Written by: Seanan McGuire
Art by: IG Guara
Colors by: Ian Herring
Letterer: VC’s Clayton Cowles
Release Date: June 17, 2020
Price: $3.99
Johnny & Susan Storm are back on Earth- GS, and it’s not looking very pleasant for Ghost- Spider. But why would super powered child star influencers be on Gwen’s bad side? Well, it all gets a bit confusing when it comes down to the details, especially on a story that was thrown into readers hands without a proper conclusion to the first six issues. Gwen is given an ultimatum and seems to have given up something very important to her, with her self proclaimed promise to get it back we conclude this story with no real outline of where Ghost-Spider or this title series is going from here.

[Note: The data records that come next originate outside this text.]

-- ==== Sys2Proof/Machine/Xlate.lean ====
section
/-!
DEFINITION. Invalidations (R351, R355, R356) and the registers of load requests (R351).
-/
namespace Sys2Proof.Machine

def Tqu.invBusy (q : Tqu) : Bool := q.inv.isSome

/-- A write of INVCMD starts an invalidation; one that arrives while busy is ignored and noted (R351). -/
def State.invalidate (s : State) (d : Fin 4) (i : InvScope) : State :=
  let q := s.tquOf d
  if q.invBusy then s.setTqu d { q with invLost := true } else s.setTqu d { q with inv := some i, invAt := s.moves }

/-- The pages from INVADDR on, under one ASID. -/
def execInvalidateRange (die : Fin 4) (asid : Fin 8192) (pages : Nat) (s : State) : Out :=
  .next (s.invalidate die (.range (some (BitVec.ofNat 13 asid.val)) (bits (s.tquOf die).invAddr.toNat 12 44 * 4096) pages))
def execInvalidateAsid (die : Fin 4) (asid : Fin 8192) (s : State) : Out :=
  .next (s.invalidate die (.space (BitVec.ofNat 13 asid.val)))
def execInvalidateAll (die : Fin 4) (s : State) : Out := .next (s.invalidate die .all)

/-- Slots that an eviction's invalidation held are free, and waiting sweeps run again (R368). -/
def State.freeSlots (s : State) : State :=
  let cs := (s.ert.freeing.map (·.1)).eraseDups
  cs.foldl (fun s c => s.unsweep c) (s.setErt { s.ert with freeing := [], dropping := [] })

/-! ### What an invalidation waits for (R355) -/

/-- A store of an order buffer was translated through an old entry that an invalidation covers. -/
def State.oldStore (s : State) (i : InvScope) (c : Fin 64) (it : OrderItem) : Bool :=
  match it with
  | .store w => (match w.xl with
    | some x => i.meets x.asid x.va 1 && s.oldEntry (dieOf c) x.asid x.va true x.user w.granule
    | none => false)
  | .cmd _ | .sbar .. | .qfence .. | .shape .. => false

/-- A pinned line of a tile fill at `a` that has not been read was translated through an old entry that an invalidation covers. -/
def State.oldPin (s : State) (i : InvScope) (a : ElemAt) (sl : Slot) (p : Nat × Nat) : Bool :=
  sl.tag == .filling && !(sl.snaps.any fun l => l.1 == p.1) && i.meets (s.taskAsid a) (64 * p.1) 64
    && s.oldEntry a.die (s.taskAsid a) (64 * p.1) false true (8 * p.2)

/-- An access that was translated through an old entry has neither performed nor been withheld: every other access is translated in the
move in which it performs. -/
def State.oldAccess (s : State) (i : InvScope) : Bool :=
  ((List.finRange 64).any fun c => (s.core c).order.any (s.oldStore i c)) ||
  s.tiles.any fun t =>
    let a := elemOfKey (16 * t.1 + 14)
    t.2.slots.toList.any fun sl => sl.pins.any (s.oldPin i a sl)

/-- An invalidation that is in progress, since move `began`, drops what it covers from every cache and patches the extents again; it has
ended when no access translated through an old entry waits to perform and no walk that began before it goes on, and `ended` says what
follows (R355). -/
def State.endInvalidation (s : State) (i : InvScope) (began : Nat) (ended : State → State) : State :=
  let s1 := (s.dropCovered i).repatch i
  if s1.oldAccess i || s1.oldWalk i began then s1 else ended s1

/-- INVALIDATION_COMPLETE: the invalidation in progress at the die in focus ends, and at the table's own die those of its evictions
(R355, R364, R368). -/
def execInvalidationComplete (s : State) : Out :=
  .next (
    let d := s.focus.die
    let s1 := match (s.tquOf d).inv with
      | some i => s.endInvalidation i (s.tquOf d).invAt fun s => s.setTqu d { s.tquOf d with inv := none }
      | none => s
    if d = 0 then
      let s2 := s1.ert.dropping.foldl (fun s i => s.endInvalidation i.1 i.2 id) s1
      if s2.ert.dropping.any fun i => s2.oldAccess i.1 || s2.oldWalk i.1 i.2 then s2 else s2.freeSlots
    else s1)

/-- INVSTAT (R351). -/
def Tqu.invStat (q : Tqu) : Word := BitVec.ofNat 64 (b2n q.invBusy + 2 * b2n q.invLost)

def execInvstatRead (die : Fin 4) (s : State) : Out :=
  .next { s.setTqu die { s.tquOf die with invLost := false } with hostOut := [(s.tquOf die).invStat] }

/-- LOAD_REQUEST: bits 51:6 of a LOADREQ write join the queue of at most 16 (R351, R357). -/
def execLoadRequest (die : Fin 4) (v : Word) (s : State) : Out :=
  .next (
    if s.host.loads.length < 16 then
      { s with host := { s.host with loads := s.host.loads ++ [(die, v &&& 0xFFFFFFFFFFFC0#64)] } }
    else s.setTqu die { s.tquOf die with loadLost := true })

/-- LOADSTAT (R351). -/
def State.loadStat (s : State) (d : Fin 4) : Word :=
  BitVec.ofNat 64 (s.host.loads.length + 2 ^ 8 * b2n (s.tquOf d).loadLost)

def execLoadstatRead (die : Fin 4) (s : State) : Out :=
  .next { s.setTqu die { s.tquOf die with loadLost := false } with hostOut := [s.loadStat die] }

end Sys2Proof.Machine
end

I binged issues one through ten in order to get the full story of Gwen this week. I will say, it was harder to find the correct issues, due to the sheer amount of titles Gwen has just being introduce six years ago. The intro to this series was great, story beats were steady and pacing was great, but issue seven the start of this Johnny & Susan story hit the breaks hard on the pacing that Seanan McGuire had set up since issue one. Johnny & Sue shouldn’t be that hard to introduce. I mean, they are classic characters, but with the gray line of a multiverse, McGuire needed something that made this version of the character worth reading. It’s just unfortunate that they weren’t very interesting, well at least with how quickly this story began to move. There’s a lack of motivation and reasoning in Johnny & Susan as they (SPOILERS).
Gwen and her father continue to butt heads in this issue, for the exact same reasons they get after one another in previous issues. This relationship is in a continuous loop of; yelling, understanding, and hugging. McGuire seems to have put this formula together for their relationship just to fill pages in this issue. The big picture in this issue is the encounter with Johnny & Sue which takes seven pages which accomplishes nothing. The encounter ends exactly where it started, a full seven pages just to fill the page count. Now don’t get me wrong since issue five, when IG Guara came into this title, the art has been great. Really fits the tone of the book, and is very pleasant to look at when action is on and off the page.
I am not aware of any reasons McGuire would rush this story, but from the reappearance of the siblings to their “secret origin” shown in this issue, all the way to the ending we see with them and Ghost-Spider. It felt very rushed, the lack of character development destroyed this story. Ghost-Spider is one of the many titles to officially go digital only, which in most cases, seems to be the ticking time bomb to cancellation.
One nitpick: official designation of Ghost-Spider’s homeworld is Earth-65, not Earth-GS.